The problem tells me to show that $X_t$ is a martingale but I am getting that it is not. Here the assumed filtration is ${\scr F}_t=\{\sigma(X_s):s \le t\}$. Here is what I tried.
$$E(X_t|{\scr F}_s) = E(e^{B(t)}|{\scr F}_s)-1-\frac{1}{2}E\left(\int_0^te^{B(k)}dk|{\scr F}_s\right) $$
For the first term, $$\begin{align} E(e^{B(t)}|{\scr F}_s)&= E(e^{B(t)-B(s)}e^{B(s)}|{\scr F}_s) \\ &= E(e^{B(t)-B(s)})e^{B(s)} \\ &=e^{\frac{t-s}{2}}e^{B(s)} \end{align}$$ Above we use the fact that $B(t)-B(s)$ follows a $N(0,t-s)$ distribution and is also independent of ${\scr F}_s$. We also used the fact that $e^{B(s)}$ is ${\scr F}_s$ measurable.

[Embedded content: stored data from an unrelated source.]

/-- From `s`, without reset, one step leaves LAST_SEQ, the pending slot and BQ at values of one of these forms. -/
inductive DeliveryWrite (s : State) : Byte → Option Pending → List Request → Prop where
  | nothing : DeliveryWrite s s.lastSeq s.pend s.bq
  /-- A host command with nothing pending: START_PENDING (43_delivery_manager.md R136, R137). -/
  | allocate (r : Request) (hc : s.ctl = .idle) (hp : s.pend = none) :
      DeliveryWrite s s.nextSeq (some ⟨r.dest, r.type, s.nextSeq, r.pay⟩) s.bq
  /-- A host command with a packet pending and room in the backlog (43_delivery_manager.md R136). -/
  | append (r : Request) : DeliveryWrite s s.lastSeq s.pend (s.bq ++ [r])
  /-- A received frame that ends no pending packet (44_node_session.md R164). -/
  | observe (pkt : Packet) (hc : s.ctl = .dispatch pkt) : DeliveryWrite s pkt.seq s.pend s.bq
  /-- The matching ACK with an empty backlog (43_delivery_manager.md R140). -/
  | finish (pkt : Packet) (q : Pending) (hc : s.ctl = .dispatch pkt) (ht : pkt.type = 0x02#8) (hp : s.pend = some q)
      (hq : q.seq = pkt.seq) : DeliveryWrite s pkt.seq none s.bq
  /-- The matching ACK that promotes the head of the backlog (43_delivery_manager.md R140). -/
  | promote (pkt : Packet) (q : Pending) (r : Request) (rest : List Request) (hc : s.ctl = .dispatch pkt)
      (ht : pkt.type = 0x02#8) (hp : s.pend = some q) (hq : q.seq = pkt.seq) (hb : s.bq = r :: rest) :
      DeliveryWrite s (pkt.seq + 1#8) (some ⟨r.dest, r.type, pkt.seq + 1#8, r.pay⟩) rest

/-- What one step from `s` to `t`, without reset, does to LAST_SEQ, the pending slot, BQ and MODE. -/
structure StepEffect (s t : State) : Prop where
  delivery : DeliveryWrite s t.lastSeq t.pend t.bq
  mode : t.mode = s.mode ∨ t.mode = .disarmed ∨ legalEdge s.mode t.mode = true

/-- Taking a command word writes none of the registers concerned. -/
theorem DeliveryWrite.of_taken {s : State} {rest : List Byte} {a : Byte} {p : Option Pending} {b : List Request}
    (h : DeliveryWrite (accept { s with cmdQ := rest }) a p b) : DeliveryWrite s a p b := by
  cases h with
  | nothing => exact .nothing
  | allocate r hc hp => exact .allocate r hc hp
  | append r => exact .append r
  | observe pkt hc => exact .observe pkt hc
  | finish pkt q hc ht hp hq => exact .finish pkt q hc ht hp hq
  | promote pkt q r _ hc ht hp hq hb => exact .promote pkt q r b hc ht hp hq hb

theorem StepEffect.of_taken {s t : State} {rest : List Byte} (h : StepEffect (accept { s with cmdQ := rest }) t) :
    StepEffect s t :=
  ⟨h.delivery.of_taken, h.mode⟩

theorem Stays.effect {s t : State} (h : Stays s t) : StepEffect s t := by
  refine ⟨?_, h.mode.imp_right .inl⟩
  rw [h.lastSeq, h.pend, h.bq]
  exact .nothing

/-- The wait points passed after an effect add none of their own. -/
theorem StepEffect.then_stays {s t u : State} (h : StepEffect s t) (g : Stays t u) : StepEffect s u where
  delivery := by rw [g.lastSeq, g.pend, g.bq]; exact h.delivery
  mode := by
    obtain e | e := g.mode
    · rw [e]; exact h.mode
    · exact .inr (.inl e)

theorem queueSend_effect {s : State} (hc : s.ctl = .idle) (op : SendCmd) (r : Request) :
    StepEffect s (queueSend op r s) := by
  obtain ⟨hp, h⟩ | ⟨-, -, h⟩ | ⟨-, -, h⟩ := queueSend_cases op r s <;> rw [h]
  · exact ⟨.allocate r hc hp, .inl rfl⟩
  · have appended : StepEffect s { s with bq := s.bq ++ [r] } := ⟨.append r, .inl rfl⟩
    exact appended.then_stays (requestDone_stays op _)
  · exact ⟨.nothing, .inl rfl⟩

theorem guardedSend_effect {s : State} (hc : s.ctl = .idle) (op : SendCmd) (r : Request) :
    StepEffect s (if s.terminal then respond .rejected (emit (.terminalReject op) s) else settle (queueSend op r s)) := by
  split
  · exact ⟨.nothing, .inl rfl⟩
  · exact (queueSend_effect hc op r).then_stays (settle_stays _)

theorem setMode_effect (m : Mode) (s : State) :
    StepEffect s (if legalEdge s.mode m then respond .ok { s with mode := m }
      else respond .badEdge (emit (.illegalModeEdge s.mode m) s)) := by
  split
  · next he => exact ⟨.nothing, .inr (.inr he)⟩
  · exact ⟨.nothing, .inl rfl⟩

/-- A command that is taken and run at IDLE has the effect of what it runs. -/
theorem atIdle_effect {s t : State} {rest : List Byte} {run : State → State}
    (h : atIdle { s with cmdQ := rest } run = .next t) (hrun : ∀ u : State, u.ctl = .idle → StepEffect u (run u)) :
    StepEffect s t := by
  obtain ⟨hc, rfl⟩ := atIdle_next h
  exact .of_taken (hrun (accept { s with cmdQ := rest }) hc)

theorem exec_command_effect {w : Byte} {rest : List Byte} {i : Instr} {s t : State} (hd : decodeCommand w = .ok i)
    (h : exec i { s with cmdQ := rest } = .next t) : StepEffect s t := by
  obtain rfl | rfl | rfl | rfl | ⟨m, rfl⟩ := decodeCommand_cases hd
  · rw [exec_tick_eq] at h
    exact atIdle_effect h fun u _ => ((goto_stays _ u).trans (settle_stays _)).effect
  · rw [exec_unableToArm_eq] at h
    exact atIdle_effect h fun u hc => (queueSend_effect hc _ _).then_stays (settle_stays _)
  · rw [exec_disarmed_eq] at h
    exact atIdle_effect h fun u hc => guardedSend_effect hc .disarmed _
  · rw [exec_strike_eq] at h
    exact atIdle_effect h fun u hc => guardedSend_effect hc .strike _
  · rw [exec_setMode_eq] at h
    exact atIdle_effect h fun u _ => setMode_effect m u

theorem forward_effect {s : State} {pkt : Packet} (hc : s.ctl = .dispatch pkt) (type : Byte) :
    StepEffect s (forward type pkt.toMsg s) := by
  have observed : StepEffect s (keepForward (Forwarded.of type pkt.toMsg) (observeSeq pkt.seq s)) :=
    ⟨.observe pkt hc, .inl rfl⟩
  exact observed.then_stays (retryCheck_stays _)

theorem ackHandle_effect {s : State} {pkt : Packet} (hc : s.ctl = .dispatch pkt) (ht : pkt.type = 0x02#8) :
    StepEffect s (ackHandle pkt.seq (observeSeq pkt.seq s)) := by
  obtain ⟨-, h⟩ | ⟨q, hp, hq, -, h⟩ | ⟨q, r, rest, hp, hq, hb, h⟩ :=
    ackHandle_cases pkt.seq (observeSeq pkt.seq s) <;> rw [h]
  · have observed : StepEffect s (emit (.ackIgnored pkt.seq) (observeSeq pkt.seq s)) := ⟨.observe pkt hc, .inl rfl⟩
    exact observed.then_stays (retryCheck_stays _)
  · have finished : StepEffect s (emit (.acked pkt.seq) { observeSeq pkt.seq s with pend := none }) :=
      ⟨.finish pkt q hc ht hp hq, .inl rfl⟩
    exact finished.then_stays (retryCheck_stays _)
  · exact ⟨.promote pkt q r rest hc ht hp hq hb, .inl rfl⟩

/-- Only the type byte 2 selects the kind ACK (30_encoding.md R66). -/
theorem type_of_ofByte_ack {b : Byte} (h : MsgKind.ofByte b = some .ack) : b = 0x02#8 := by
  revert b
  decide

theorem exec_message_effect {pkt : Packet} {i : Instr} {s t : State} (hc : s.ctl = .dispatch pkt)
    (hd : decodePacket pkt = .ok i) (h : exec i s = .next t) : StepEffect s t := by
  obtain ⟨k, hk, rfl⟩ := decodePacket_cases hd
  obtain ⟨rfl, rfl⟩ | ⟨-, rfl⟩ := exec_ofKind_cases h
  · exact ackHandle_effect hc (type_of_ofByte_ack hk)
  · exact forward_effect hc _

theorem step_effect {s t : State} (hr : s.rst ≠ some 0) (h : step s = .next t) : StepEffect s t := by
  obtain ⟨-, -, rfl⟩ | ⟨w, rest, i, -, -, hd, he⟩ | ⟨w, rest, -, -, rfl⟩ | ⟨pkt, i, hc, hd, he⟩ | ⟨pkt, hc, rfl⟩ |
    ⟨-, -, rfl⟩ := step_cases hr h
  · exact (Stays.refl _).effect
  · exact exec_command_effect hd he
  · exact ⟨.nothing, .inl rfl⟩
  · exact exec_message_effect hc hd he
  · exact forward_effect hc _
  · exact (settle_stays s).effect

/-! ### What each register can become -/

theorem DeliveryWrite.pend_kept_or_acknowledged {s : State} {a : Byte} {p : Option Pending} {b : List Request}
    {q : Pending} (h : DeliveryWrite s a p b) (hs : s.pend = some q) :
    p = some q ∨ ∃ pkt, s.ctl = .dispatch pkt ∧ pkt.type = 0x02#8 ∧ pkt.seq = q.seq := by
  cases h with
  | nothing => exact .inl hs
  | allocate r hc hp => cases hp.symm.trans hs
  | append r => exact .inl hs
  | observe pkt hc => exact .inl hs
  | finish pkt q' hc ht hp hq => cases hp.symm.trans hs; exact .inr ⟨pkt, hc, ht, hq.symm⟩
  | promote pkt q' r rest hc ht hp hq hb => cases hp.symm.trans hs; exact .inr ⟨pkt, hc, ht, hq.symm⟩

theorem DeliveryWrite.lastSeq_writers {s : State} {a : Byte} {p : Option Pending} {b : List Request}
    (h : DeliveryWrite s a p b) (hne : a ≠ s.lastSeq) :
    (∃ pkt, s.ctl = .dispatch pkt ∧ (a = pkt.seq ∨ (pkt.type = 0x02#8 ∧ a = pkt.seq + 1#8))) ∨
    (s.ctl = .idle ∧ s.pend = none ∧ a = s.lastSeq + 1#8 ∧ p.map Pending.seq = some a) := by
  cases h with
  | nothing => contradiction
  | allocate r hc hp => exact .inr ⟨hc, hp, rfl, rfl⟩
  | append r => contradiction
  | observe pkt hc => exact .inl ⟨pkt, hc, .inl rfl⟩
  | finish pkt q hc ht hp hq => exact .inl ⟨pkt, hc, .inl rfl⟩
  | promote pkt q r rest hc ht hp hq hb => exact .inl ⟨pkt, hc, .inr ⟨ht, rfl⟩⟩

theorem DeliveryWrite.bq_fifo {s : State} {a : Byte} {p : Option Pending} {b : List Request}
    (h : DeliveryWrite s a p b) :
    b = s.bq ∨ (∃ r, b = s.bq ++ [r]) ∨
    (∃ r q, s.bq = r :: b ∧ p = some q ∧ q.dest = r.dest ∧ q.type = r.type ∧ q.pay = r.pay) := by
  cases h with
  | nothing => exact .inl rfl
  | allocate r hc hp => exact .inl rfl
  | append r => exact .inr (.inl ⟨r, rfl⟩)
  | observe pkt hc => exact .inl rfl
  | finish pkt q hc ht hp hq => exact .inl rfl
  | promote pkt q r rest hc ht hp hq hb => exact .inr (.inr ⟨r, _, hb, rfl, rfl, rfl, rfl⟩)

/-- Settles O48: a step moves MODE to DISARMED or along an edge of SET_MODE, and no such edge leaves DISARMED. -/
theorem disarmedIsTerminal : Obligations.DisarmedIsTerminal := by
  intro s t hs hr h
  obtain e | e | e := (step_effect hr h).mode
  · exact e.trans hs
  · exact e
  · rw [hs] at e; cases e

For the last term, $$\begin{align} E\left(\int_0^te^{B(k)}dk|{\scr F}_s\right) &= E\left(\int_0^se^{B(k)}dk|{\scr F}_s\right)+E\left(\int_s^te^{B(k)}dk|{\scr F}_s\right) \\ &=\int_0^se^{B(k)}dk + \int_s^tEe^{B(k)}dk \\ &=\int_0^se^{B(k)}dk + \int_s^t e^{\frac{k}{2}}dk \\ &= \int_0^se^{B(k)}dk + 2(e^{\frac{t}{2}}-e^{\frac{s}{2}}) \end{align}$$
Now putting everything together we get $$ E(X_t|{\scr F}_s)= e^{\frac{t-s}{2}}e^{B(s)}-1-\frac{1}{2}\int_0^se^{B(k)}dk-e^{\frac{t}{2}}+e^{\frac{s}{2}}$$
Any help is appreciated!
It is not ture that $B(k)$ is independent of $\mathcal F_s$ for $k >s$. Hence$E\left(\int_s^te^{B(k)}dk|{\scr F}_s\right)$ is not $\int_s^tEe^{B(k)}dk $. It is $\int_s^tE(e^{B(k)}|\mathcal F_s)dk$ and $E(e^{B(k)}|\mathcal F_s)=E(e^{B(k)-B(s)}|\mathcal F_s)e^{B(s)}=E(e^{B(k)-B(s)})e^{B(s)}$.